POV HARLEY
Ensaiar ao som de Chopin sempre foi minha melhor escolha.
Gosto de fechar os olhos, esvaziar minha mente e me imaginar dançando sobre as teclas de um piano. A delicadeza que há em cada nota me impulsiona a tornar meus passos tão suaves quanto e o resultado é incrível. É como se eu criasse asas e dançasse entre as nuvens. Mas como nada é tão perfeito quanto Chopin, eu despenco lá de cima quando tento aterrissar com perfeição no grand jeté e acabo tropeçando no meu próprio pé. Os erros continuam acontecendo até eu desistir e começar a chorar sentada no chão de costas para o espelho.
O mundo pareceu pequeno demais pra tudo o que eu sentia e a sensação era de que meu peito ia explodir a qualquer momento. Eu queria saber lidar com tudo o que estava acontecendo. O desprezo do meu melhor amigo, as recentes lembranças de um passado que me atormenta , o medo de ficar sem o balé, a responsabilidade que a senhorita Hargrove colocou sobre meus ombros. Sem mencionar o fato de eu não confiar o suficiente em mim mesma pra suprir as expectativas de Joane.
_ Você precisa dar um tempo._ Sarah entrou no estúdio e eu sequei as lágrimas rapidamente pra que ela não me visse chorando.
_ Eu estou bem! Só preciso me concentrar._ Me levanto e vou até a barra fazer mais aquecimento.
_ Você precisa dar um tempo._ Repetiu o que disse, desta vez mais de vagar. Colocou as mãos nos meus ombros massageando-os suavemente._ Está aqui há horas, nem se quer subiu para o jantar._ Parei o que estava fazendo e me virei pra ela passando meus braços em volta da sua cintura a abraçando apertado._ Quer me contar o que está acontecendo?_ Perguntou acariciando minhas costas. Movimentei a cabeça dizendo que sim e desabei.
Sarah pode não ser minha mãe de verdade, mas é muito melhor do que ela. Esteve comigo em todos os momentos da minha vida. Ela me conhece melhor do que meu próprio pai e eu sei que posso contar tudo a ela. Nos sentamos no chão uma do lado da outra e eu falei tudo o que eu estava sentindo. Sobre a competição, sobre a senhorita Hargrove, e claro que não podia deixar de mencionar o Nathan.
_ Sabe o que eu acho? Você está sobrecarregada. Precisa sair e se divertir. Esvaziar a cabeça, conhecer um garoto legal. Nathan é um garoto adorável e sabe que eu queria muito que ficassem juntos, mas ele está fechado agora. Magoado por causa da prisão do pai e chateado por ter sido você que o denunciou. E sobre a sua apresentação, você vai conseguir. Sempre consegue._ Lancei-lhe um olhar de agradecimento.

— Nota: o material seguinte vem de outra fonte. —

/-- COPY: the executor's copy engine carries the transfer out, without a completion message. -/
def execCopy (queue cons : Nat) (s : State) : Host.Outcome State Fault Refusal :=
  .next (s.consume queue cons 4 fun x _ ws s =>
    let r := recordCopy ws
    let core := s.executor queue
    if r.misaligned.isSome then s.failRecord queue cons 4 0x0A
    else if r.meetsWindow then s.failRecord queue cons 3 0
    else match copyRange (s.walkPager x.viewer) r with
    | .error e => s.failRecord queue cons 4 e.cause
    | .ok ps =>
      if !s.launchRoom core then s
      else
        let serial := s.nextId
        let (_, s) := s.launchCopy core r ps 0 ((ws.getD 7 0).toNat.testBit 0) none x.tenant (some (queue, cons))
        (s.modConsumer queue cons fun c => { c with copies := c.copies ++ [serial] }).commit queue cons)

/-! ### FOLIO (R282) -/

/-- The eight words of a folio descriptor that a record names, or the cause of the fault. -/
def State.readDesc (s : State) (x : Queue) (va : Word) : Except (BitVec 8) (List Word) :=
  if va.toNat % 64 ≠ 0 then .error 0x0A
  else match s.resolve x.viewer va.toNat 64 .read with
  | .ok pa =>
    if s.unitRefused x.tenant pa then .error 0x09
    else if (List.range 8).any fun j => s.unreadable (pa + 8 * j) then .error 0x0E
    else .ok ((List.range 8).map fun j => (s.engineRead (pa + 8 * j)).getD 0)
  | .bad cause => .error cause
  | .miss => .error 0x08

/-- The folio instruction of a record: what it stores at its result address, and the state after it, or its trap. -/
def State.recordFolio (s : State) (x : Queue) (op : Nat) (v : Word) : Except (BitVec 8) (Word × State) :=
  if op = 0 then
    match s.readDesc x v with
    | .error cause => .error cause
    | .ok d =>
      match s.pinFolio (s.walkPager x.viewer) x.tenant v.toNat d with
      | .error e => .error e.cause
      | .ok r => .ok r
  else match s.liveFolio? x.tenant v with
  | none => .error 0x18
  | some (i, f) =>
    let r : Except (BitVec 8) State :=
      match op with
      | 1 => .ok (s.setFolio i { f with pinned := false })
      | 2 => (match s.refreshFolio (s.walkPager x.viewer) i f with | .error e => .error e.cause | .ok s => .ok s)
      | _ => .ok (s.revokeFolio i)
    match r with
    | .error cause => .error cause
    | .ok s => .ok (s.queryFolio x.tenant v, s)

/-- FOLIO: FPIN, FUNP, FREF or FREV for the tenant; then the result goes to its address as ST.s (R282). -/
def execFolio (queue cons : Nat) (s : State) : Host.Outcome State Fault Refusal :=
  .next (s.consume queue cons 5 fun x c ws s =>
    let w3 := ws.getD 3 0
    if c.step = 0 then
      let s := if fieldOf (ws.getD 1 0) 0 2 = 0 then s.checkWords x.viewer (ws.getD 2 0).toNat 8 else s
      match s.recordFolio x (fieldOf (ws.getD 1 0) 0 2) (ws.getD 2 0) with
      | .error cause => s.failRecord queue cons 4 cause
      | .ok (v, s) =>
        if w3 = 0 then s.commit queue cons else s.modConsumer queue cons fun c => { c with step := 1, result := v }
    else if w3.toNat % 8 ≠ 0 then s.failRecord queue cons 4 0x0A
    else match s.recordPa x w3 .write with
    | .error cause => s.failAccess queue cons x w3 .write cause
    | .ok pa =>
      if !tagged pa then s.failRecord queue cons 4 0x09
      else if !s.mayWrite [pa] then s
      else ((s.recallFor pa x.tenant false).engineWrite pa c.result (.unit x.tenant) true (none, some (queue, cons))).commit queue cons)

/-! ### Queue handlers (R289, R483, R484) -/

def Queue.hcore (x : Queue) : Nat := fieldOf (x.words.getD 10 0) 0 11
def Queue.hstby (x : Queue) : Nat := fieldOf (x.words.getD 10 0) 11 2
def Queue.hpool (x : Queue) : Nat := fieldOf (x.words.getD 10 0) 16 7
def Queue.hlend (x : Queue) : Nat := fieldOf (x.words.getD 11 0) 0 20
def Queue.hllen (x : Queue) : Nat := fieldOf (x.words.getD 11 0) 20 21

/-- The thread ID of the handler's standby context. -/
def State.handlerTid (s : State) (x : Queue) : Nat := x.hcore * 512 + (s.core x.hcore).standbySlot x.hstby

_ Vai ter uma festa na casa da Bethany amanhã._ Lembrei da tal festa e decidi seguir o conselho dela de me divertir e esvaziar a cabeça._ As meninas me convidaram pra ir.

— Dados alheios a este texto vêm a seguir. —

-- ==== Sys2Proof/Machine/Matrix.lean ====
section
/-! DEFINITION. Matrix rows: MXCFG, MXGO, MXHND, MXSTAT, ACLR, the feeder, the accumulators and the drain (major 0x2C fn 0-4; R199-R209,
R218-R225, R334, R335, R419-R423, R481, R487). -/

namespace Sys2Proof.Machine

/-! ### Row-operation descriptors (R208) -/

/-- The eight words of a row-operation descriptor. -/
abbrev RowDesc := List Word

def RowDesc.ring (d : RowDesc) : Nat := fieldOf (d.getD 0 0) 0 20
def RowDesc.ringLen (d : RowDesc) : Nat := fieldOf (d.getD 0 0) 32 16
def RowDesc.m (d : RowDesc) : Nat := fieldOf (d.getD 1 0) 0 11
def RowDesc.kSegs (d : RowDesc) : Nat := fieldOf (d.getD 1 0) 32 16
def RowDesc.shelf (d : RowDesc) : Nat := fieldOf (d.getD 2 0) 0 32
def RowDesc.accBase (d : RowDesc) : Nat := fieldOf (d.getD 3 0) 0 10
def RowDesc.overwrite (d : RowDesc) : Bool := (d.getD 3 0).toNat.testBit 16
def RowDesc.drain (d : RowDesc) : Nat := fieldOf (d.getD 3 0) 18 2

/-- The word number of the first field outside its limits (R208). -/
def RowDesc.badWord (d : RowDesc) : Option Nat :=
  if d.ring % 64 ≠ 0 ∨ d.ringLen = 0 ∨ 16384 < d.ringLen then some 0
  else if d.m = 0 ∨ 1024 < d.m ∨ d.kSegs = 0 then some 1
  else if 1024 < d.accBase + d.m ∨ 2 ≤ d.drain then some 3
  else none

/-- The first word in which two descriptors of a row disagree (R209). -/
def RowDesc.disagree (x y : RowDesc) : Option Nat :=
  if x.ring ≠ y.ring ∨ x.ringLen ≠ y.ringLen then some 0
  else if x.m ≠ y.m ∨ x.kSegs ≠ y.kSegs then some 1
  else if x.shelf ≠ y.shelf then some 2
  else if x.overwrite ≠ y.overwrite then some 3
  else none

/-- The descriptor without its reserved bits, which read as zero (R8). -/
def RowDesc.defined (d : RowDesc) : RowDesc :=
  [d.getD 0 0 &&& 0x0000FFFF000FFFFF, d.getD 1 0 &&& 0x0000FFFF000007FF, d.getD 2 0 &&& 0xFFFFFFFF, d.getD 3 0 &&& 0xD03FF, 0, 0, 0, 0]

/-- MXCFG (R200, R208, R420). -/
def execMxcfg (d a b : BitVec 6) (e f : BitVec 1) (s : State) : Host.Outcome State Fault Refusal :=
  s.issue (.mxcfg d a b e f) (fun t _ => arrayForm t { Form.plain with a := opA .src a e, rsvd := nz d || nz b || nz f }) fun c s =>
    c.ordered s fun _ => c.reach s c.a 64 true false false fun pa => c.readWords s c.a pa 8 fun ws s p =>
      match RowDesc.badWord ws with
      | some w => c.trap s 0x1D (w64 w)
      | none => c.done (p.modCore c.t.core fun co => { co with rowDesc := some (RowDesc.defined ws, c.t.tenant) })

/-! ### The state of a row -/

/-- Every segment that the operation will take is taken and applied on the member. -/
def RowRun.applied (r : RowRun) (m : RowMember) : Bool :=
  (r.ended || decide (RowDesc.kSegs m.desc ≤ r.k)) && r.half.isNone && m.todo.isEmpty

/-- The operation has completed on the member's core (R224). -/
def RowRun.doneOn (r : RowRun) (m : RowMember) : Bool := r.applied m && m.queued.isEmpty && m.drained.isEmpty

def RowRun.member? (r : RowRun) (core : Nat) : Option RowMember := r.members.find? fun m => m.core == core

/-- An operation is running or draining on the core, with the core's part in it. -/
def State.rowBusy (s : State) (core : Nat) : Option RowMember :=
  match (s.row (rowOf core)).run with
  | none => none
  | some r => (r.member? core).filter fun m => !r.doneOn m

/-- The state field of MXSTAT (R225). -/
def Row.state (r : Row) : Nat :=
  match r.run with
  | some x => if x.members.all fun m => x.applied m then 3 else 2
  | none => if r.arrivals.isEmpty then 0 else 1

/-- The word of MXSTAT (R225, R423). -/
def State.rowStatus (s : State) (core : Nat) : Word :=
  let r := s.row (rowOf core)
  match r.run with
  | none => w64 (r.state * 2 ^ 28)
  | some x =>
    let rows := match x.member? core with | some m => m.queued.length + m.drained.length | none => 0
    w64 (x.k + x.m * 2 ^ 16 + r.state * 2 ^ 28 + rows * 2 ^ 32)

/-- MXSTAT (R423). -/
def execMxstat (d a b : BitVec 6) (e f : BitVec 1) (s : State) : Host.Outcome State Fault Refusal :=
  s.issue (.mxstat d a b e f) (fun t _ => arrayForm t
    { Form.plain with d := opD .dst d, rsvd := nz a || nz b || nz e || nz f }) fun c s =>
    c.finishLater c.popped (s.rowStatus c.t.core)

/-- ACLR (R225, R335): one non-relaxed access, which clears a row at a time in increasing order (`State.performClear`). -/
def execAclr (d a b : BitVec 6) (e f : BitVec 1) (s : State) : Host.Outcome State Fault Refusal :=
  s.issue (.aclr d a b e f) (fun t _ => arrayForm t
    { Form.plain with a := opA .src a e, b := opB .src b f, rsvd := nz d }) fun c s =>
    c.ordered s fun p =>
      let r := c.a.toNat
      let n := c.b.toNat
      let core := c.t.core
      let meets := match (s.row (rowOf core)).run.bind fun x => x.member? core with
        | some m => decide (r < RowDesc.accBase m.desc + RowDesc.m m.desc) && decide (RowDesc.accBase m.desc < r + n)
        | none => false
      if n = 0 then c.done p
      else if 1024 < r + n then c.trap s 0x09 c.a
      else if meets then c.trap s 0x1C (w64 (rowOf core))
      else c.send p { Access.blank .clear c.a (accPa core (256 * r)) with val := c.b }

/-! ### MXHND (R222, R422) -/

/-- Sets a reservation of `n` contexts from the slots it has and the free ones. -/
def State.reserveContexts (s : State) (core : Nat) (pc : Word) (tenant n : Nat) (had : List Nat) : State :=
  let slots := (had ++ s.freePool core).take n
  (s.modCore core fun co =>
    { co with reserve := some { pc := pc, count := n, tenant := tenant, slots := slots } }).fillPool core

/-- The reservation of another tenant gives its contexts back: those that no handler holds are free (R222). -/
def State.dropReserve (s : State) (core tenant : Nat) : State :=
  if ((s.core core).reserve.map (·.tenant)) == some tenant then s else s.modCore core fun co => { co with reserve := none }

/-- MXHND: the thread waits while too few contexts are free; dusk contexts are revoked for it, as for a day SPAWN. -/
def execMxhnd (d a b : BitVec 6) (e f : BitVec 1) (s : State) : Host.Outcome State Fault Refusal :=
  s.issue (.mxhnd d a b e f) (fun t _ => arrayForm t
    { Form.plain with a := opA .src a e, b := opB .src b f, rsvd := nz d }) fun c s =>
    let core := c.t.core
    let n := min c.b.toNat 64
    if c.a.toNat % 4 ≠ 0 then c.trap s 0x0A c.a
    else if (s.rowBusy core).isSome then c.trap s 0x1C (w64 (rowOf core))
    else
      let same := ((s.core core).reserve.map (·.tenant)) == some c.t.tenant
      let had := if same then ((s.core core).reserve.map (·.slots)).getD [] else []
      let p := c.popped.dropReserve core c.t.tenant
      let more := n - had.length
      if more ≤ (p.freePool core).length then c.done (p.reserveContexts core c.a c.t.tenant n had)
      else
        let s := if (s.core core).revoking.isSome then s else s.revokeN core (more - (p.freePool core).length) c.uid
        c.block s (.poolContexts more)

/-! ### MXGO and its barrier (R218, R219, R421) -/

/-- Every member of the barrier takes a trap at its MXGO, and the barrier clears. -/
def State.failBarrier (s : State) (w : Nat) (cause : BitVec 8) (val : Word) : State :=
  let r := s.row w
  r.arrivals.foldl (fun s a => (s.modThread a.uid Thread.wake).takeTrap a.uid cause val a.word a.shown)
    (s.setRow w { r with arrivals := [] })

/-- Every member is held at its MXGO with a replayable cause, all under one serial number; one record tells of the feed core's member
(R219). -/
def State.holdBarrier (s : State) (w : Nat) (cause : BitVec 8) (val : Word) : State :=
  let r := s.row w
  let (serial, s) := s.fresh
  let holdOne (s : State) (a : Arrival) : State :=
    match s.thread? a.uid with
    | none => s
    | some t =>
      let l : Latch :=
        { word := a.word, shown := a.shown, pc := t.pc, pass := (t.rep.map (·.pass)).getD 0, idx := (t.rep.map (·.idx)).getD 0, cause := cause,
          val := val, detail := 0, sent := false, walk := false, double := false, fetch := false, barrier := serial, trapped := false }
      let s := (s.setThread { t.setStat .heldFault with latch := some l, await := .nothing, replay := false }).count t.core 7 (some t)
      if a.core = rowCore w 0 then s.sendHeld t l else s
  r.arrivals.foldl holdOne (s.setRow w { r with arrivals := [] })

/-- Check 2 of R218: the FLTVAL of *row descriptor mismatch*. -/
def mismatch (as : List Arrival) : Option Nat :=
  if as.any fun a => a.desc.isNone then some 6
  else match as with
  | [] => none
  | first :: _ =>
    let d (a : Arrival) : RowDesc := (a.desc.map (·.1)).getD []
    match (as.filterMap fun a => RowDesc.disagree (d first) (d a)).foldl (fun (b : Option Nat) w => some (min (b.getD w) w)) none with
    | some w => some w
    | none =>
      let ten := (first.desc.map (·.2)).getD 0
      if as.all fun a => a.tenant == ten && (a.desc.map (·.2)) == some ten then none else some 7

/-- What the 16th arrival finds (R218): the operation may start on a folio, or the cause, the FLTVAL, and whether it is held. -/
inductive BarrierCheck where
  | start (idx : Nat) (folio : Folio)
  | fail (cause : BitVec 8) (val : Word) (held : Bool)
  deriving DecidableEq, Repr

/-- The checks of R218 in their order. -/
def State.checkBarrier (s : State) (w : Nat) : BarrierCheck :=
  let r := s.row w
  let as := r.arrivals
  let feed := rowCore w 0
  if r.run.isSome then .fail 0x1C (w64 w) false
  else match mismatch as with
  | some n => .fail 0x1D (w64 (2 ^ 63 + n)) false
  | none =>
    let d : RowDesc := ((as.head?.bind (·.desc)).map (·.1)).getD []
    let ten := ((as.head?.bind (·.desc)).map (·.2)).getD 0
    let unready (a : Arrival) : Bool :=
      RowDesc.drain ((a.desc.map (·.1)).getD []) == 0 &&
        !(match (s.core a.core).reserve with | some x => x.tenant == ten && !x.slots.isEmpty | none => false)
    if as.any unready then .fail 0x1D 3 false
    else if !s.allots ten feed d.ring (64 * d.ringLen) then .fail 0x09 (w64 d.ring) false
    else match s.liveFolio? ten (w64 d.shelf) with
    | none => .fail 0x18 (w64 d.shelf) false
    | some (i, f) =>
      let fd : FolioDesc := f.desc
      if !fd.rows.contains w then .fail 0x18 (w64 d.shelf) false
      else if fd.fmt.mx && !s.allots ten feed (d.ring + 64 * d.ringLen) (8 * d.ringLen) then
        .fail 0x09 (w64 (d.ring + 64 * d.ringLen)) false
      else if fd.k < d.kSegs * fd.fmt.depth then .fail 0x1D 1 false
      else match f.state with
      | .absent => .fail 0x19 (w64 d.shelf) true
      | .stale => if fd.auto then .start i f else .fail 0x1A (w64 d.shelf) false
      | _ => .start i f

/-- The operation starts: the MXGO instructions complete, and the row waits for its folio if it is not ready (R218, R481). -/
def State.startRow (s : State) (w idx : Nat) : State :=
  let r := s.row w
  let d : RowDesc := ((r.arrivals.head?.bind (·.desc)).map (·.1)).getD []
  let waiting := decide ((s.folio? idx).map (·.state) ≠ some .ready)
  let run : RowRun :=
    { tenant := ((r.arrivals.head?.bind (·.desc)).map (·.2)).getD 0, folio := idx,
      check := ((s.folio? idx).map (·.check)).getD 0, waiting := waiting, k := 0, m := 0, half := none,
      poisoned := false, status := 0, ended := decide (d.kSegs = 0),
      members := r.arrivals.map fun a =>
        { core := a.core, uid := a.uid, tid := a.tid, tag := a.tag, desc := (a.desc.map (·.1)).getD [], todo := [], nv := false,
          ovf := false, wrote := 0, queued := [], drained := [] } }
  let s := { s with nextId := s.nextId + 1 }.modFolio idx fun f => { f with used := s.nextId }
  r.arrivals.foldl (fun s a => s.release a.uid) (s.setRow w { arrivals := [], run := some run, halted := false })

/-- The checks of the 16th arrival, and the outcome for all members. -/
def State.completeBarrier (s : State) (w : Nat) (v : Viewer) : State :=
  let raise (cause : BitVec 8) (val : Word) (held : Bool) : State :=
    if held then s.holdBarrier w cause val else s.failBarrier w cause val
  match s.checkBarrier w with
  | .fail cause val held => raise cause val held
  | .start i f =>
    if f.state = .stale then
      match s.refreshFolio (s.walkPager v) i f with
      | .error (.bad cause val) => raise cause (w64 val) (replayable cause)
      | .error (.miss val _) => raise 0x08 (w64 val) true
      | .ok s => s.startRow w i
    else s.startRow w i

/-- MXGO: the arrival is counted and the thread parks; its WAITLIM count starts (R77, R218, R421). -/
def execMxgo (d a b : BitVec 6) (e f : BitVec 1) (s : State) : Host.Outcome State Fault Refusal :=
  s.issue (.mxgo d a b e f) (fun t _ => arrayForm t { Form.plain with a := opA .src a e, rsvd := nz d || nz b || nz f }) fun c s =>
    c.ordered s fun p =>
      let core := c.t.core
      let w := rowOf core
      if (s.row w).arrivals.any fun x => x.core == core then c.trap s 0x1C (w64 w)
      else
        let arrival : Arrival :=
          { id := p.nextId, core := core, uid := c.uid, tid := c.t.tid, tenant := c.t.tenant, tag := fieldOf c.a 0 16,
            desc := (s.core core).rowDesc, since := p.now, word := c.raw, shown := c.shown }
        let p := { p with nextId := p.nextId + 1 }.modThread c.uid fun t =>
          { t.setStat .parkedMemory with await := .nothing, latch := none, replay := false, parked := c.raw, parkedShown := c.shown, parkedRsvd := c.rsvd }
        let p := p.setRow w { p.row w with arrivals := insertBy (·.core) arrival (p.row w).arrivals }
        let p := if c.t.waitlim = 0 then p else p.postLimit (p.now + c.t.waitlim.toNat) arrival.id
        if (p.row w).arrivals.length = 16 then p.completeBarrier w c.t.viewer else p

_ Quer que eu te leve?_ Pediu sorrindo.
_ Não sei se é uma boa ideia eu ir. Preciso ensaiar pra...
_ Harley, você precisa de um descanso. Precisa pegar mais leve consigo mesma e deixar de tentar agradar todo mundo._ Aquilo foi doloroso de ouvir , mas no fundo eu sabia que ela tinha razão.
_ Então... Está tudo bem seu eu for?
_ É claro que sim, meu raio de sol._ Afirmou me abraçando mais forte.
_ Obrigada! Por tudo.
_ Eu sempre vou estar aqui pra você.
_ Eu te amo!
O carinho que eu tenho por Sarah ultrapassa o que eu sinto pela minha mãe. Mãe essa que me manda mensagem uma vez por semana e é só pra saber do meu peso e o que estou comendo. Se eu pudesse tiraria o nome dela da minha certidão de nascimento e colocaria o nome de Sarah, tenho certeza que meu pai aprovaria.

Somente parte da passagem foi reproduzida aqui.